**To do:** Please transcribe every record below exactly as it appears.

(Collected data)
-- ==== Sys2Proof/Laws/Steps.lean ====
section
/-! SUPPORT. Everything one step can do, as one induction: a property kept by each of the host's writes, by acceptance,
by an error at decoding and by `exec` is kept by the step. -/

namespace Sys2Proof.Machine

/-- The word of SOFT_RESET decodes to it. -/
theorem decodeWord_of_softReset {w : Word} (h : w = softResetWord) : decodeWord w = .ok .softReset := by rw [h]; rfl

/-- What a step keeps. `A` is the property between acceptance and the command's effect: acceptance turns `P` into `A`,
and an error at decoding and `exec` turn `A` back into `P`. While `err` is set only SOFT_RESET is executed. -/
theorem step_keeps {P A : State → Prop} (hops : ∀ s r, P s → P { s with hostOps := r })
    (hacc : ∀ s, P s → A s.accept) (hreg : ∀ s o v, P s → P (s.writeReg o v))
    (hel : ∀ s sp i v, P s → P (s.hostWriteElem sp i v)) (hhr : ∀ s, P s → P s.hardReset)
    (hterr : ∀ s e, A s → e.kind = .illegalCommand → P (s.takeError e))
    (hex : ∀ i s t, A s → (s.err = true → i = .softReset) → exec i s = .next t → P t) :
    ∀ s t, P s → step s = .next t → P t := by
  intro s t hs h
  unfold step nextEvent at h
  split at h
  · split_ifs at h; cases h; exact hs
  · rename_i op rest _
    have hs := hops s rest hs
    generalize { s with hostOps := rest } = u at hs h
    cases op with
    | writeReg o v =>
      unfold hostStep at h; simp only at h
      split_ifs at h
      · unfold writeCmd at h; split_ifs at h
        · cases h; exact hs
        · cases h; exact hs
        · rename_i hne
          unfold runWord at h
          cases hd : decodeWord v with
          | ok i =>
            rw [hd] at h
            refine hex i _ _ (hacc _ hs) (fun he => ?_) h
            have he : u.err = true := he
            have : v = softResetWord := by by_contra hc; exact hne (by simp [he, hc])
            rw [decodeWord_of_softReset this] at hd; cases hd; rfl
          | error e => rw [hd] at h; cases h; exact hterr _ _ (hacc _ hs) rfl
      · cases h; exact hs
      · cases h; exact hreg _ _ _ hs
    | writeElem sp i v =>
      unfold hostStep at h; simp only at h; cases h; split_ifs
      · exact hs
      · exact hel _ _ _ _ hs
    | writeWide sp j v =>
      unfold hostStep at h; simp only at h; cases h; split_ifs
      · exact hs
      · unfold State.hostWriteWide; split_ifs
        · exact hel _ _ _ _ (hel _ _ _ _ (hel _ _ _ _ (hel _ _ _ _ hs)))
        · exact hs
    | hardReset => cases h; exact hhr _ hs

/-- A host's write of an element changes the state only by `setElem` of an element that exists and the host may
write (20_memory.md R82, R86). -/
theorem hostWriteElem_keeps {P : State → Prop}
    (h : ∀ s sp i v, P s → hostWritable sp = true → i < s.spaceCount sp → P (s.setElem sp i v)) :
    ∀ s sp i v, P s → P (s.hostWriteElem sp i v) := by
  intro s sp i v hs
  unfold State.hostWriteElem
  split_ifs with hc
  · simp only [Bool.and_eq_true, decide_eq_true_eq] at hc
    exact h _ _ _ _ hs hc.1 hc.2
  · exact hs

end Sys2Proof.Machine
end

**Task answer:**
-- ==== Sys2Proof/Laws/Steps.lean ====
section
/-! SUPPORT. Everything one step can do, as one induction: a property kept by each of the host's writes, by acceptance,
by an error at decoding and by `exec` is kept by the step. -/

namespace Sys2Proof.Machine

/-- The word of SOFT_RESET decodes to it. -/
theorem decodeWord_of_softReset {w : Word} (h : w = softResetWord) : decodeWord w = .ok .softReset := by rw [h]; rfl

/-- What a step keeps. `A` is the property between acceptance and the command's effect: acceptance turns `P` into `A`,
and an error at decoding and `exec` turn `A` back into `P`. While `err` is set only SOFT_RESET is executed. -/
theorem step_keeps {P A : State → Prop} (hops : ∀ s r, P s → P { s with hostOps := r })
    (hacc : ∀ s, P s → A s.accept) (hreg : ∀ s o v, P s → P (s.writeReg o v))
    (hel : ∀ s sp i v, P s → P (s.hostWriteElem sp i v)) (hhr : ∀ s, P s → P s.hardReset)
    (hterr : ∀ s e, A s → e.kind = .illegalCommand → P (s.takeError e))
    (hex : ∀ i s t, A s → (s.err = true → i = .softReset) → exec i s = .next t → P t) :
    ∀ s t, P s → step s = .next t → P t := by
  intro s t hs h
  unfold step nextEvent at h
  split at h
  · split_ifs at h; cases h; exact hs
  · rename_i op rest _
    have hs := hops s rest hs
    generalize { s with hostOps := rest } = u at hs h
    cases op with
    | writeReg o v =>
      unfold hostStep at h; simp only at h
      split_ifs at h
      · unfold writeCmd at h; split_ifs at h
        · cases h; exact hs
        · cases h; exact hs
        · rename_i hne
          unfold runWord at h
          cases hd : decodeWord v with
          | ok i =>
            rw [hd] at h
            refine hex i _ _ (hacc _ hs) (fun he => ?_) h
            have he : u.err = true := he
            have : v = softResetWord := by by_contra hc; exact hne (by simp [he, hc])
            rw [decodeWord_of_softReset this] at hd; cases hd; rfl
          | error e => rw [hd] at h; cases h; exact hterr _ _ (hacc _ hs) rfl
      · cases h; exact hs
      · cases h; exact hreg _ _ _ hs
    | writeElem sp i v =>
      unfold hostStep at h; simp only at h; cases h; split_ifs
      · exact hs
      · exact hel _ _ _ _ hs
    | writeWide sp j v =>
      unfold hostStep at h; simp only at h; cases h; split_ifs
      · exact hs
      · unfold State.hostWriteWide; split_ifs
        · exact hel _ _ _ _ (hel _ _ _ _ (hel _ _ _ _ (hel _ _ _ _ hs)))
        · exact hs
    | hardReset => cases h; exact hhr _ hs

/-- A host's write of an element changes the state only by `setElem` of an element that exists and the host may
write (20_memory.md R82, R86). -/
theorem hostWriteElem_keeps {P : State → Prop}
    (h : ∀ s sp i v, P s → hostWritable sp = true → i < s.spaceCount sp → P (s.setElem sp i v)) :
    ∀ s sp i v, P s → P (s.hostWriteElem sp i v) := by
  intro s sp i v hs
  unfold State.hostWriteElem
  split_ifs with hc
  · simp only [Bool.and_eq_true, decide_eq_true_eq] at hc
    exact h _ _ _ _ hs hc.1 hc.2
  · exact hs

end Sys2Proof.Machine
end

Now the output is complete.